▶ [WHAT YOU SHOULD DO] Set down, please, exactly the lines below that run from the line with "exact ⟨rfl, rfl⟩" to the line with "hseq] at hdone", both lines included.

▶ [Stored items]
.....
/-- What closing the session leaves of the engine. -/
theorem Engine.cancelled_eq (e : Engine) (stream : Bool) :
    e.cancelled stream = { e with
      session := if stream then none else e.session
      staging := if stream && e.session.isSome then [] else e.staging } := by
  obtain ⟨jobs, stopped, session, staging, source, heldBurst, readOut, request⟩ := e
  cases stream <;> cases session <;> rfl

theorem cancelNaming_ingress (id : Nat) (s : State) : (cancelNaming id s).ingress = s.ingress := by
  obtain ⟨_, _, _, _, _, htaken⟩ := jobsTaken_eq (Job.naming id) s
  rw [(cancelNaming_claim id s).ingress, htaken]
  rfl

/-- R11, R16: a surface that is FILLING or SEALING is discarded with the entries that name it. -/
theorem dealtWith_discardUnfinished {s : State} (seq code : Byte) (args : List Byte) (hs : s.headFrame.isSome = true)
    (hlength : args.length = 1) :
    let id := arg8 args 0
    let r := s.surface id
    let c := cancelNaming id s
    let u := if r.sealPending then completeRef (.seal id) .cancelled c else c
    id < 64 → r.state = .filling ∨ r.state = .sealing →
    dealtWith seq code (discardBody seq code args s) = answered seq
      [code, 0x00, 1, byteOf (s.pe.jobs.filter fun j => j.kind.surfaces.contains id).length] (freeSurface id u) := by
  intro id r c u hid hstate
  have hbody : discardBody seq code args s = discardUnfinished id r s := by
    have hempty : r.state ≠ .empty := by rcases hstate with h | h <;> rw [h] <;> decide
    unfold discardBody withSurface
    rw [if_neg (not_not.2 hlength)]
    refine (if_neg (Nat.not_le.2 hid)).trans ((if_neg hempty).trans ?_)
    change (match r.state with
      | .discarding => _ | .ready => _ | .filling | .sealing => _ | .empty => _) = _
    rcases hstate with h | h <;> rw [h]
  have hu : u.ingress = s.ingress := by
    have hc : c.ingress = s.ingress := cancelNaming_ingress id s
    by_cases hseal : r.sealPending = true
    · rw [show u = completeRef (.seal id) .cancelled c from if_pos hseal, completeRef_ingress, hc]
    · rw [show u = c from if_neg hseal, hc]
  have hhead : (freeSurface id u).headFrame.isSome = true := by
    rw [headFrame_of_ingress (s := s) (t := freeSurface id u) hu]
    exact hs
  rw [hbody]
  exact dealtWith_reply (t := freeSurface id u) seq code .ok _ hhead

/-- Settles O20: the row by its body, the rest by the fold over the entries cancelled. -/
theorem discardOfAnUnfinishedSurface : Obligations.DiscardOfAnUnfinishedSurface := by
  unfold Obligations.DiscardOfAnUnfinishedSurface
  refine ⟨fun s seq args h hlength => ?_, fun id s => ?_⟩
  · intro id r hid hstate c u
    exact exec_of_dealtWith (body := discardBody) (after := settle) rfl h rfl
      (dealtWith_discardUnfinished seq 0x11 args h.headFrame_isSome hlength hid hstate)
  · intro c named kept taken cancelled
    have htaken : jobsTaken (Job.naming id) s = taken := by
      unfold jobsTaken
      rfl
    have hentry : cancelEntry id = cancelled := by
      funext w j
      change answerCancelled j.kind (releaseCancelled id j.kind w) = _
      rw [releaseCancelled_eq]
      dsimp only [cancelled]
      generalize jobGivenUp (j.kind.surfaces.filter fun i => decide (i ≠ id)) j.kind w = released
      unfold answerCancelled
      cases j.kind with
      | stream dst r => dsimp only; cases released.pe.session <;> rfl
      | _ => rfl
    have hfold : c = (s.pe.jobs.filter named).foldl cancelled taken := by
      rw [← hentry, ← htaken]
      exact cancelNaming_eq id s
    have hclaim := cancelNaming_claim id s
    have hpe : c.pe = _ := hclaim.pe
    have hport : c.port = (jobsTaken (Job.naming id) s).port := hclaim.port
    rw [State.setPe_pe, Engine.cancelled_eq] at hpe
    refine ⟨hfold, ?_, fun hhead => ?_, fun hhead => ?_, ?_, fun hnodup target rect link progress hj htarget p hp hseq hjob => ?_, ?_⟩
    · obtain ⟨_, _, _, _, _, h⟩ := jobsTaken_eq (Job.naming id) s
      rw [hpe, h]
      rfl
    · rw [jobsTaken_of_head (Job.naming id) s hhead] at hpe hport
      refine ⟨by rw [hpe], by rw [hpe], ?_⟩
      unfold State.engineBurstLive
      rw [hport]
      exact deadEngineBurst_not_live s _
    · rw [jobsTaken_of_not_head (Job.naming id) s hhead] at hpe hport
      exact ⟨by rw [hpe], by rw [hpe], hport⟩
    · obtain ⟨_, _, _, _, _, h⟩ := jobsTaken_eq (Job.naming id) s
      rw [hpe, h]
      dsimp only
      by_cases hstream : (s.pe.jobs.any fun j => j.naming id && j.isStream) = true
      · refine (if_pos hstream).mpr ?_
        rw [hstream]
        exact ⟨rfl, fun hsome => by simp [hsome]⟩
      · refine (if_neg hstream).mpr ?_
        rw [Bool.eq_false_iff.2 hstream]
        exact ⟨rfl, rfl⟩
    · have hdue : p.dueIn True (jobsTaken (Job.naming id) s) := by
        obtain ⟨_, _, _, _, _, h⟩ := jobsTaken_eq (Job.naming id) s
        rw [h]
        exact ⟨hnodup, .inl ⟨trivial, hp⟩⟩
      have hnamed : Job.naming id ⟨.read target rect link, progress⟩ = true := by
        simp [Job.naming, JobKind.surfaces, htarget]
      have hdone := (hdue.foldl_cancelEntry hjob id).2
        ⟨_, List.mem_filter.2 ⟨hj, hnamed⟩, target, rect, by rw [hseq]⟩
      rw [← cancelNaming_eq, PendingReply.dueIn, PendingReply.answeredIn, hseq] at hdone
      simpa using hdone.2
    · obtain ⟨source, heldBurst, readOut, request, inFlight, h⟩ := jobsTaken_eq (Job.naming id) s
      obtain ⟨su, gr, rs, ca, ps, ns, k, hc⟩ := hclaim
      rw [h, Engine.cancelled_eq] at hc
      exact ⟨_, _, _, _, _, _, _, _, _, _, _, _, _, _, _, hc⟩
.....
▶ [WRITTEN RESPONSE]
        exact ⟨rfl, rfl⟩
    · have hdue : p.dueIn True (jobsTaken (Job.naming id) s) := by
        obtain ⟨_, _, _, _, _, h⟩ := jobsTaken_eq (Job.naming id) s
        rw [h]
        exact ⟨hnodup, .inl ⟨trivial, hp⟩⟩
      have hnamed : Job.naming id ⟨.read target rect link, progress⟩ = true := by
        simp [Job.naming, JobKind.surfaces, htarget]
      have hdone := (hdue.foldl_cancelEntry hjob id).2
        ⟨_, List.mem_filter.2 ⟨hj, hnamed⟩, target, rect, by rw [hseq]⟩
      rw [← cancelNaming_eq, PendingReply.dueIn, PendingReply.answeredIn, hseq] at hdone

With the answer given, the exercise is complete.